=== Task to carry out ===
Below are several entries. Transcribe exactly those lines that fall from the one with "and the long" through the one with "rechannel := some", end lines included.

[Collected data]
-- ==== Sys2Proof/Machine/Moves.lean ====
section
/-! DEFINITION. Machine/Moves.lean: the Move Table (R1 to R24): the move commands, JOINED, the deadlines of forming,
joining, re-channelling and releasing. -/

namespace Sys2Proof.Machine

/-! ## Shared parts of the move events -/

/-- R116: a unit's binding becomes a move. -/
def bindUnit (i : MoveIx) (u : UnitId) (s : State) : State := modUnit u (fun r => { r with binding := some i }) s

/-- R116: a unit's binding becomes none and its current channel CH0. -/
def unbindUnit (u : UnitId) (s : State) : State :=
  modUnit u (fun r => { r with binding := none, current := 0, unboundSince := s.time }) s

/-- R6, R11: a new member entry, whose first JOIN_ORDER is queued in the same event. -/
def newMember (now : Time) (u : UnitId) : Member := ⟨u, false, 1, now, none⟩

/-- R7: a JOIN_ORDER to each of the units, on its current channel. -/
def orderJoins (i : MoveIx) (ch : Chan) (us : List UnitId) (s : State) : State :=
  forEach us (fun u => orderTo u (.joinOrder i ch)) s

/-- R10, R14, R21: a unit's claims on its current channel and on the move's channel are cancelled. -/
def cancelClaims (ch : Chan) (r : AirReason) (u : UnitId) (s : State) : State :=
  cancelClaim ch r (.unit u) (cancelClaim (s.currentOf u) r (.unit u) s)

/-- R21 steps 1 to 5: the record of a move is freed; `leaves` says which members are sent a LEAVE_ORDER. The hangs
reserved for the move end (R46). Service decisions are made by the caller, once for the event (R58). -/
def freeMove (leaves : Member → Bool) (i : MoveIx) (m : Move) (s : State) : State :=
  setMove i none
    (forEach m.units unbindUnit
      (forEach ((m.members.filter leaves).map (·.unit)) (fun u => orderTo u (.leaveOrder i))
        (endHangsFor (.move i) allChans
          (forEach m.units (cancelClaims m.channel .released)
            (discardAlerts m.channel i s)))))

/-- R14: a handset is removed from a move; `leave` says whether it is sent a LEAVE_ORDER. -/
def removeHandset (leave : Bool) (i : MoveIx) (u : UnitId) (s : State) : State :=
  match s.move i with
  | none => s
  | some m =>
    unbindUnit u
      (modMove i (fun m => { m with handsets := m.handsets.filter (fun e => e.unit != u) })
        ((if leave then orderTo u (.leaveOrder i) else id)
          ((if m.handover.map (·.target) = some u then cancelHandover i .targetRemoved else id)
            (cancelClaims m.channel .released u s))))

/-- The occupied records that name a channel (R2, R4). -/
def movesOn (s : State) (ch : Chan) : Nat :=
  (allMoves.filter (fun i => (s.move i).map (·.channel) == some ch)).length

/-- R4 check 3, R16: a channel a move may be placed on: CH1 to CH5, in use, not CLOSED. -/
def usableFor (s : State) (b : Byte) : Option Chan :=
  (chanOf b).filter (fun ch => ch != 0 && (s.chan ch).inUse && (s.floor ch).state != .closed)

/-- R3 checks 1 to 4 of a command that names a move. -/
def moveCommand (link : Console) (b : Byte) (admits : MoveState → Bool) (c : MoveIx → Move → Cmd) : Cmd := look fun s =>
  check (s.part == .service) .wrongState <|
  need ((moveOf b).bind (fun i => (s.move i).map (fun m => (i, m)))) .moveUnknown fun im =>
  check (im.2.console == link) .notOperator <|
  check (admits im.2.state) .wrongState <|
  c im.1 im.2

/-- R3: the states in which ADD_MEMBER, REMOVE_MEMBER, SET_CONTROLLER and MOVE_CHANNEL are taken. -/
def MoveState.amendable : MoveState → Bool
  | .active | .recovery | .suspended => true
  | .forming | .stopHeld | .releasing => false

/-! ## CREATE_MOVE (R4 to R6) -/

/-- R4: the units a CREATE_MOVE names, in the order locomotive, then handsets. -/
def named (f : MoveFields) : List UnitId := f.loco :: f.handsets

/-- R4 check 9: the first named unit whose kind does not fit its place. -/
def kindOffender (s : State) (f : MoveFields) : Option UnitId :=
  if s.kindOf f.loco = some .loco ∨ s.kindOf f.loco = some .locoRc then
    f.handsets.find? (fun u => s.kindOf u != some .handset)
  else some f.loco

/-- R5: the presence interval of a new move. -/
def settledInterval (s : State) (f : MoveFields) : Nat × Bool :=
  clampField 500 5000 100 s.globals.interval (f.interval.map (·.toNat))

/-- R5: the fault limit of a new move. -/
def settledLimit (s : State) (f : MoveFields) : Nat × Bool :=
  clampField 1 7 1 s.globals.faultLimit (f.faultLimit.map (·.toNat))

/-- R6: the record of a new move. -/
def newMove (link : Console) (ch : Chan) (f : MoveFields) (s : State) : Move where
  state := .forming
  channel := ch
  console := link
  loco := newMember s.time f.loco
  handsets := f.handsets.map (newMember s.time)
  controller := f.controller
  interval := (settledInterval s f).1
  faultLimit := (settledLimit s f).1
  windowStart := none
  closedEnd := none
  deadline := none
  faultCount := 0
  cleanStart := none
  lastFault := none
  holdStart := none
  stopAckSeen := false
  presenceNoted := false
  suspensionPending := false
  handover := none
  formingDeadline := some (after s.time 5000)
  rechannel := none
  releaseDeadline := none
  repeats := 0
  unconfirmedSent := false

/-- R6: the record is filled, the members are bound and ordered to join. -/
def createMove (link : Console) (i : MoveIx) (ch : Chan) (f : MoveFields) (s : State) : State :=
  orderJoins i ch (named f) (forEach (named f) (bindUnit i) (setMove i (some (newMove link ch f s)) s))

/-- R4 checks 11 to 14: a controller for an RC move, none for a LOCO move, and level L3 throughout an RC move. -/
def checkController (s : State) (f : MoveFields) (c : Cmd) : Cmd :=
  if s.kindOf f.loco = some .locoRc then
    need f.controller .controllerRequired fun u =>
    check (decide (u ∈ f.handsets)) .controllerNotMember <|
    noneOf ((named f).find? (fun v => (s.unit v).map (·.level) != some .l3)) .levelTooLow c
  else check f.controller.isNone .controllerNotAllowed c

/-- CREATE_MOVE (R4, R5, R6). -/
def cmdCreateMove (link : Console) (f : MoveFields) : Cmd := look fun s =>
  check (s.part == .service) .wrongState <|
  need (allMoves.find? (fun i => (s.move i).isNone)) .tableFull fun i =>
  need (usableFor s f.channel) .channelUnusable fun ch =>
  check (decide (movesOn s ch < Config.movesPerChannel)) .channelFull <|
  check (decide (1 ≤ f.handsets.length) && decide (f.handsets.length ≤ Config.handsetsPerMove)) .memberCount <|
  check (decide (named f).Nodup) .duplicateUnit <|
  noneOf ((named f).find? (fun u => (s.unit u).isNone)) .unitUnknown <|
  noneOf ((named f).find? (fun u => (s.bindingOf (.unit u)).isSome)) .unitBound <|
  noneOf (kindOffender s f) .kindMismatch <|
  noneOf ((named f).find? (fun u => !(s.unit u).any (fun r => hasChan r.chans ch))) .channelUnsupported <|
  checkController s f <|
  accept ((settledInterval s f).2 || (settledLimit s f).2) (.move i) (createMove link i ch f)

/-! ## Members (R11 to R15) -/

/-- R11: a handset is added. -/
def addMember (i : MoveIx) (m : Move) (u : UnitId) (s : State) : State :=
  orderTo u (.joinOrder i m.channel)
    (bindUnit i u
      (setMove i (some { m with
        handsets := m.handsets ++ [{ newMember s.time u with addDeadline := some (after s.time 5000) }] }) s))

/-- ADD_MEMBER (R11). -/
def cmdAddMember (link : Console) (b : Byte) (u : UnitId) : Cmd := look fun s =>
  moveCommand link b MoveState.amendable fun i m =>
  check (decide (m.handsets.length < Config.handsetsPerMove)) .memberCount <|
  need (s.unit u) .unitUnknown fun r =>
  check r.binding.isNone .unitBound <|
  check (r.kind == .handset) .kindMismatch <|
  check (hasChan r.chans m.channel) .channelUnsupported <|
  check (!m.isRC || r.level == .l3) .levelTooLow <|
  done (addMember i m u)

/-- REMOVE_MEMBER (R13, R14); a floor that the handset's claim leaves free is served at the end of the event (R58). -/
def cmdRemoveMember (link : Console) (b : Byte) (u : UnitId) : Cmd :=
  moveCommand link b MoveState.amendable fun i m =>
  check (m.member u).isSome .notMember <|
  check (m.loco.unit != u) .useRelease <|
  check (m.controller != some u) .controllerInUse <|
  check (decide (1 < m.handsets.length)) .lastHandset <|
  done (fun s => serveFreed s (removeHandset true i u s))

/-- R15: control passes to another handset by command: the handover is cancelled, both controllers are told, and the long
open window (ACTIVE) or the offer cycle (RECOVERY) begins. -/
def setController (i : MoveIx) (m : Move) (former new : UnitId) (s : State) : State :=
  (match m.state with
    | .active => modMove i (Move.longWindow s.time)
    | .recovery => startOffers i
    | .forming | .stopHeld | .suspended | .releasing => id)
    (assignControl i m former new
      (cancelHandover i .controllerSet (setMove i (some { m with controller := some new }) s)))

/-- SET_CONTROLLER (R15); naming the present controller changes nothing. -/
def cmdSetController (link : Console) (b : Byte) (u : UnitId) : Cmd :=
  moveCommand link b MoveState.amendable fun i m =>
  need m.controller .controllerNotAllowed fun former =>
  need (m.handsets.find? (fun e => e.unit == u)) .notMember fun e =>
  check e.joined .notJoined <|
  done (if former = u then id else setController i m former u)

/-! ## MOVE_CHANNEL (R16) -/

/-- R16 step 5: a member entry at the start of a new round. -/
def Member.rejoins (now : Time) (e : Member) : Member :=
  { e with joined := false, addDeadline := none, roundStart := now, sends := 1 }

/-- R16 steps 1 to 7. -/
def moveToChannel (i : MoveIx) (m : Move) (ch : Chan) (s : State) : State :=
  orderJoins i ch m.units
    (modMove i (fun m => { m with
        channel := ch
        loco := m.loco.rejoins s.time
        handsets := m.handsets.map (Member.rejoins s.time)
        rechannel := some ⟨ch, after s.time 5000⟩ })
      (cancelHandover i .moved
        (discardAlerts m.channel i
          (endHangsFor (.move i) [m.channel]
            (forEach m.units (fun u => cancelClaim m.channel .moved (.unit u)) s)))))

/-- MOVE_CHANNEL (R16); the old channel, left free, is served at the end of the event (R58). -/
def cmdMoveChannel (link : Console) (b c : Byte) : Cmd := look fun s =>
  moveCommand link b MoveState.amendable fun i m =>
  check (chanOf c != some m.channel) .sameChannel <|
  need (usableFor s c) .channelUnusable fun ch =>
  check (decide (movesOn s ch < Config.movesPerChannel)) .channelFull <|
  noneOf (m.units.find? (fun u => !(s.unit u).any (fun r => hasChan r.chans ch))) .channelUnsupported <|
  done (fun s => serveFreed s (moveToChannel i m ch s))

/-! ## The operating console, reinstating, reading (R18 to R20) -/

/-- TAKE_MOVE (R18). -/
def cmdTakeMove (link : Console) (b : Byte) : Cmd := look fun s =>
  check (s.part == .service) .wrongState <|
  need ((moveOf b).bind (fun i => (s.move i).map (fun m => (i, m)))) .moveUnknown fun im =>
  done (if im.2.console = link then id
    else fun s => notify im.2.console (.moveTaken im.1 link) (setMove im.1 (some { im.2 with console := link }) s))

/-- READ_MOVE (R19). -/
def cmdReadMove (b : Byte) : Cmd := look fun s =>
  need ((moveOf b).bind (fun i => (s.move i).map (fun m => (i, m)))) .moveUnknown fun im =>
  accept false (.moveRecord im.1 im.2) id

/-- REINSTATE (R20, R89). -/
def cmdReinstate (link : Console) (b : Byte) : Cmd :=
  moveCommand link b (· == .suspended) fun i m =>
  done (fun s => startOffers i
    (setMove i (some { m with state := .recovery, faultCount := 0, suspensionPending := false }) s))

/-! ## RELEASE_MOVE (R21 to R24) -/

/-- R21, R23, R24: the record is freed, a notice goes to the console that was operating, and the freed floors are
served. -/
def release (notice : NoticeBody) (i : MoveIx) (m : Move) (s : State) : State :=
  serveFreed s (notify m.console notice (freeMove (fun _ => true) i m s))

/-- R22: the move enters RELEASING. STOP_UNDELIVERABLE follows where the locomotive's channel is CLOSED (R23). -/
def enterReleasing (i : MoveIx) (m : Move) (s : State) : State :=
  reportUndeliverable i m
    (orderTo m.loco.unit (.stopOrder i)
      (modMove i (fun m => { m with stopAckSeen := false })
        (cancelHandover i .releasing
          (setMove i (some { m with
            state := .releasing
            releaseDeadline := some (after s.time 5000)
            windowStart := none
            closedEnd := none
            deadline := none
            repeats := 0 }) s))))

/-- R21, R22: a release stops a running RC move first. -/
def Move.runs (m : Move) : Bool := m.isRC && (m.state == .active || m.state == .stopHeld)

/-- RELEASE_MOVE (R21, R22). -/
def cmdReleaseMove (link : Console) (b : Byte) : Cmd :=
  moveCommand link b (· != .releasing) fun i m =>
  done (if m.runs then enterReleasing i m else release (.moveReleased i) i m)

/-! ## JOINED (R8, R9) -/

/-- Every member has joined. -/
def Move.allJoined (m : Move) : Bool := m.members.all (·.joined)

/-- The units whose joined flag is clear, in member order. -/
def Move.missing (m : Move) : List UnitId := (m.members.filter (fun e => !e.joined)).map (·.unit)

/-- R8 steps 4 and 5, R9: what the last JOINED brings. -/
def lastJoined (i : MoveIx) (s : State) : State :=
  match s.move i with
  | none => s
  | some m =>
    if m.allJoined then
      if m.state = .forming then
        notify m.console (.moveActive i []) (setMove i (some (m.becomesActive s.time)) s)
      else setMove i (some { m with rechannel := none }) s
    else s

/-- R8 step 3: the unit comes to the move's channel; its claims on the former one are cancelled. -/
def comeTo (ch : Chan) (u : UnitId) (s : State) : State :=
  if s.currentOf u = ch then s
  else modUnit u (fun r => { r with current := ch }) (cancelClaim (s.currentOf u) .moved (.unit u) s)

/-- R8: a JOINED frame of a unit. -/
def joinedBy (u : UnitId) (move ch : Byte) (s : State) : State :=
  whenSome (moveOf move) (fun i s => whenSome (s.move i) (fun m s => whenSome (m.member u) (fun e s =>
    if m.state ≠ .releasing ∧ chanOf ch = some m.channel ∧ e.joined = false then
      serveFreed s (lastJoined i (comeTo m.channel u
        (setMove i (some (m.modMember u (fun e => { e with joined := true, addDeadline := none }))) s)))
    else s) s) s) s

/-! ## Expiries (R7, R10, R12, R17, R22, R24) -/

/-- R7: the next JOIN_ORDER of a member's round is due: `sends` of five have gone out. -/
def Member.joinDue (now : Time) (e : Member) : Bool :=
  !e.joined && decide (1 ≤ e.sends) && decide (e.sends < 5) && decide (1000 * e.sends ≤ elapsed now e.roundStart) &&
    decide (elapsed now e.roundStart < 5000)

=== Reply ===
/-- R15: control passes to another handset by command: the handover is cancelled, both controllers are told, and the long
open window (ACTIVE) or the offer cycle (RECOVERY) begins. -/
def setController (i : MoveIx) (m : Move) (former new : UnitId) (s : State) : State :=
  (match m.state with
    | .active => modMove i (Move.longWindow s.time)
    | .recovery => startOffers i
    | .forming | .stopHeld | .suspended | .releasing => id)
    (assignControl i m former new
      (cancelHandover i .controllerSet (setMove i (some { m with controller := some new }) s)))

/-- SET_CONTROLLER (R15); naming the present controller changes nothing. -/
def cmdSetController (link : Console) (b : Byte) (u : UnitId) : Cmd :=
  moveCommand link b MoveState.amendable fun i m =>
  need m.controller .controllerNotAllowed fun former =>
  need (m.handsets.find? (fun e => e.unit == u)) .notMember fun e =>
  check e.joined .notJoined <|
  done (if former = u then id else setController i m former u)

/-! ## MOVE_CHANNEL (R16) -/

/-- R16 step 5: a member entry at the start of a new round. -/
def Member.rejoins (now : Time) (e : Member) : Member :=
  { e with joined := false, addDeadline := none, roundStart := now, sends := 1 }

/-- R16 steps 1 to 7. -/
def moveToChannel (i : MoveIx) (m : Move) (ch : Chan) (s : State) : State :=
  orderJoins i ch m.units
    (modMove i (fun m => { m with
        channel := ch
        loco := m.loco.rejoins s.time
        handsets := m.handsets.map (Member.rejoins s.time)
        rechannel := some ⟨ch, after s.time 5000⟩ })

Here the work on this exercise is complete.